Dry Eyes

I want to start this blog by saying this: My primary reason for sharing my heart through this blog is to encourage others in their walk with Christ and to glorify Him with my words and honesty. I like to share such intimate details and a close look into my heart because I can only hope that someone can relate. Even if my words aren't encouragement, I hope just knowing that you aren't alone in the beauty and the struggles of this world is enough encouragement.

First of all, I have to brag on God. What an amazing God we have. The fact that His beauty and power is beyond what any language on earth can communicate baffles me every single day. As many of you know I have been home for over two months now and just in those short brief months God has pushed me and expanded my faith beyond what I would have ever guessed. These months were a time of relaxing, adjusting, deciding, and healing for me. I would start to feel like the memories of death were fading to be less intense and emotional until all of a sudden it would just hit again. Like a giant wave, pushing me to where I couldn't take a breath and understand why I felt the way I did. Death has a way of toying with you. Death allows us to see beyond life but also allows us to see the beauty of it. You all know me, and you know I mean this in the best way possible, because part of my heart still rests in Africa but Africa will mess you up. If you've ever been there, you most likely understand that statement and can identify with it. Not only Africa, but any suffering, third world country. It will mess you up. My emotions will never be the same. I have to fight back tears when I sleep on white sheets because it reminds me of her death, I have to fight back tears when it rains because it reminds me of the joyous dancing-in-the-rain parties we had, I have to fight back tears when I pass waffle house because it reminds me of him, I have to fight back tears when I come across the humor section of Pinterest because it reminds me of the nights my roommates and I would laugh for hours at something that wasn't even funny. Like really people... who cries when they're on Pinterest?
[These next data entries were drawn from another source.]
-- ==== Sys2Proof/Laws/State.lean ====
section
/-! SUPPORT. Beside State: what each shared update does to each field, true by unfolding, so that no later proof unfolds a
record update. -/

namespace Sys2Proof.Machine

/-! ### setRes -/

@[simp] theorem State.setRes_arg0 (s : State) (v : Word) : (s.setRes v).arg0 = s.arg0 := rfl
@[simp] theorem State.setRes_arg1 (s : State) (v : Word) : (s.setRes v).arg1 = s.arg1 := rfl
@[simp] theorem State.setRes_arg2 (s : State) (v : Word) : (s.setRes v).arg2 = s.arg2 := rfl
@[simp] theorem State.setRes_res (s : State) (v : Word) : (s.setRes v).res = v := rfl
@[simp] theorem State.setRes_err (s : State) (v : Word) : (s.setRes v).err = s.err := rfl
@[simp] theorem State.setRes_config (s : State) (v : Word) : (s.setRes v).config = s.config := rfl
@[simp] theorem State.setRes_npix (s : State) (v : Word) : (s.setRes v).npix = s.npix := rfl
@[simp] theorem State.setRes_paln (s : State) (v : Word) : (s.setRes v).paln = s.paln := rfl
@[simp] theorem State.setRes_irqStat (s : State) (v : Word) : (s.setRes v).irqStat = s.irqStat := rfl
@[simp] theorem State.setRes_irqEn (s : State) (v : Word) : (s.setRes v).irqEn = s.irqEn := rfl
@[simp] theorem State.setRes_frames (s : State) (v : Word) : (s.setRes v).frames = s.frames := rfl
@[simp] theorem State.setRes_mem (s : State) (v : Word) : (s.setRes v).mem = s.mem := rfl
@[simp] theorem State.setRes_cfgst (s : State) (v : Word) : (s.setRes v).cfgst = s.cfgst := rfl
@[simp] theorem State.setRes_encState (s : State) (v : Word) : (s.setRes v).encState = s.encState := rfl
@[simp] theorem State.setRes_seq (s : State) (v : Word) : (s.setRes v).seq = s.seq := rfl
@[simp] theorem State.setRes_snap (s : State) (v : Word) : (s.setRes v).snap = s.snap := rfl
@[simp] theorem State.setRes_gapOk (s : State) (v : Word) : (s.setRes v).gapOk = s.gapOk := rfl
@[simp] theorem State.setRes_xbuf (s : State) (v : Word) : (s.setRes v).xbuf = s.xbuf := rfl
@[simp] theorem State.setRes_xlen (s : State) (v : Word) : (s.setRes v).xlen = s.xlen := rfl
@[simp] theorem State.setRes_held (s : State) (v : Word) : (s.setRes v).held = s.held := rfl
@[simp] theorem State.setRes_params (s : State) (v : Word) : (s.setRes v).params = s.params := rfl
@[simp] theorem State.setRes_ramEpoch (s : State) (v : Word) : (s.setRes v).ramEpoch = s.ramEpoch := rfl
@[simp] theorem State.setRes_draws (s : State) (v : Word) : (s.setRes v).draws = s.draws := rfl
@[simp] theorem State.setRes_prog (s : State) (v : Word) : (s.setRes v).prog = s.prog := rfl
@[simp] theorem State.setRes_sched (s : State) (v : Word) : (s.setRes v).sched = s.sched := rfl
@[simp] theorem State.setRes_passed (s : State) (v : Word) : (s.setRes v).passed = s.passed := rfl
@[simp] theorem State.setRes_picks (s : State) (v : Word) : (s.setRes v).picks = s.picks := rfl
@[simp] theorem State.setRes_reads (s : State) (v : Word) : (s.setRes v).reads = s.reads := rfl
@[simp] theorem State.setRes_wire (s : State) (v : Word) : (s.setRes v).wire = s.wire := rfl

/-! ### setRamWord -/

@[simp] theorem State.setRamWord_arg0 (s : State) (off : Nat) (w : Word) : (s.setRamWord off w).arg0 = s.arg0 := rfl
@[simp] theorem State.setRamWord_arg1 (s : State) (off : Nat) (w : Word) : (s.setRamWord off w).arg1 = s.arg1 := rfl
@[simp] theorem State.setRamWord_arg2 (s : State) (off : Nat) (w : Word) : (s.setRamWord off w).arg2 = s.arg2 := rfl
@[simp] theorem State.setRamWord_res (s : State) (off : Nat) (w : Word) : (s.setRamWord off w).res = s.res := rfl
@[simp] theorem State.setRamWord_err (s : State) (off : Nat) (w : Word) : (s.setRamWord off w).err = s.err := rfl
@[simp] theorem State.setRamWord_config (s : State) (off : Nat) (w : Word) : (s.setRamWord off w).config = s.config := rfl
@[simp] theorem State.setRamWord_npix (s : State) (off : Nat) (w : Word) : (s.setRamWord off w).npix = s.npix := rfl
@[simp] theorem State.setRamWord_paln (s : State) (off : Nat) (w : Word) : (s.setRamWord off w).paln = s.paln := rfl
@[simp] theorem State.setRamWord_irqStat (s : State) (off : Nat) (w : Word) : (s.setRamWord off w).irqStat = s.irqStat := rfl
@[simp] theorem State.setRamWord_irqEn (s : State) (off : Nat) (w : Word) : (s.setRamWord off w).irqEn = s.irqEn := rfl
@[simp] theorem State.setRamWord_frames (s : State) (off : Nat) (w : Word) : (s.setRamWord off w).frames = s.frames := rfl
@[simp] theorem State.setRamWord_mem (s : State) (off : Nat) (w : Word) : (s.setRamWord off w).mem = s.mem.writeWord off w := rfl
@[simp] theorem State.setRamWord_cfgst (s : State) (off : Nat) (w : Word) : (s.setRamWord off w).cfgst = s.cfgst := rfl
@[simp] theorem State.setRamWord_encState (s : State) (off : Nat) (w : Word) : (s.setRamWord off w).encState = s.encState := rfl
@[simp] theorem State.setRamWord_seq (s : State) (off : Nat) (w : Word) : (s.setRamWord off w).seq = s.seq := rfl
@[simp] theorem State.setRamWord_snap (s : State) (off : Nat) (w : Word) : (s.setRamWord off w).snap = s.snap := rfl
@[simp] theorem State.setRamWord_gapOk (s : State) (off : Nat) (w : Word) : (s.setRamWord off w).gapOk = s.gapOk := rfl
@[simp] theorem State.setRamWord_xbuf (s : State) (off : Nat) (w : Word) : (s.setRamWord off w).xbuf = s.xbuf := rfl
@[simp] theorem State.setRamWord_xlen (s : State) (off : Nat) (w : Word) : (s.setRamWord off w).xlen = s.xlen := rfl
@[simp] theorem State.setRamWord_held (s : State) (off : Nat) (w : Word) : (s.setRamWord off w).held = s.held := rfl
@[simp] theorem State.setRamWord_params (s : State) (off : Nat) (w : Word) : (s.setRamWord off w).params = s.params := rfl
@[simp] theorem State.setRamWord_ramEpoch (s : State) (off : Nat) (w : Word) : (s.setRamWord off w).ramEpoch = s.ramEpoch := rfl
@[simp] theorem State.setRamWord_draws (s : State) (off : Nat) (w : Word) : (s.setRamWord off w).draws = s.draws := rfl
@[simp] theorem State.setRamWord_prog (s : State) (off : Nat) (w : Word) : (s.setRamWord off w).prog = s.prog := rfl
@[simp] theorem State.setRamWord_sched (s : State) (off : Nat) (w : Word) : (s.setRamWord off w).sched = s.sched := rfl
@[simp] theorem State.setRamWord_passed (s : State) (off : Nat) (w : Word) : (s.setRamWord off w).passed = s.passed := rfl
@[simp] theorem State.setRamWord_picks (s : State) (off : Nat) (w : Word) : (s.setRamWord off w).picks = s.picks := rfl
@[simp] theorem State.setRamWord_reads (s : State) (off : Nat) (w : Word) : (s.setRamWord off w).reads = s.reads := rfl
@[simp] theorem State.setRamWord_wire (s : State) (off : Nat) (w : Word) : (s.setRamWord off w).wire = s.wire := rfl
 The other day I crossed a bridge that may seem small, but it was oh so significant. There is one song I listened to at least five times a day for the entire first month I was home. The song is called, "Not for a Moment" by Meredith Andrews. It speaks such truth about how God is constant, and never changes even when we struggle. If you've never heard it, stop reading and youtube that gem, its good. Anyways, it began to bring tears to my eyes every time I heard it. I think part of it was tears of sorrow, but I think the majority of the tears were tears of joy. Joy because God is everlasting, never changing, even when I am. So... back to the bridge. We sang this song at church during a college gathering little over a week ago and I was expecting the floodgates as usual. But they didn't come. I even touched my eyes with my hand because I couldn't believe it was happening. Nothing. Dry eyes. I sat down in my chair and realized why the tears weren't coming. I realized at that very moment I had yet to be able to thank God for the struggles I had been through. Obviously I had thanked God a million times and more for the joy  my experience in Uganda brought me. I still do every day when I picture the faces of those sweet, beautiful children that will forever be in my heart. At that moment in church, I found myself in awe of God. Not one thing had changed, I still hurt from the hard memories and still didn't understand why somethings happened, but I was truly and honestly, from the bottom of my heart,able to say, "Thank you God."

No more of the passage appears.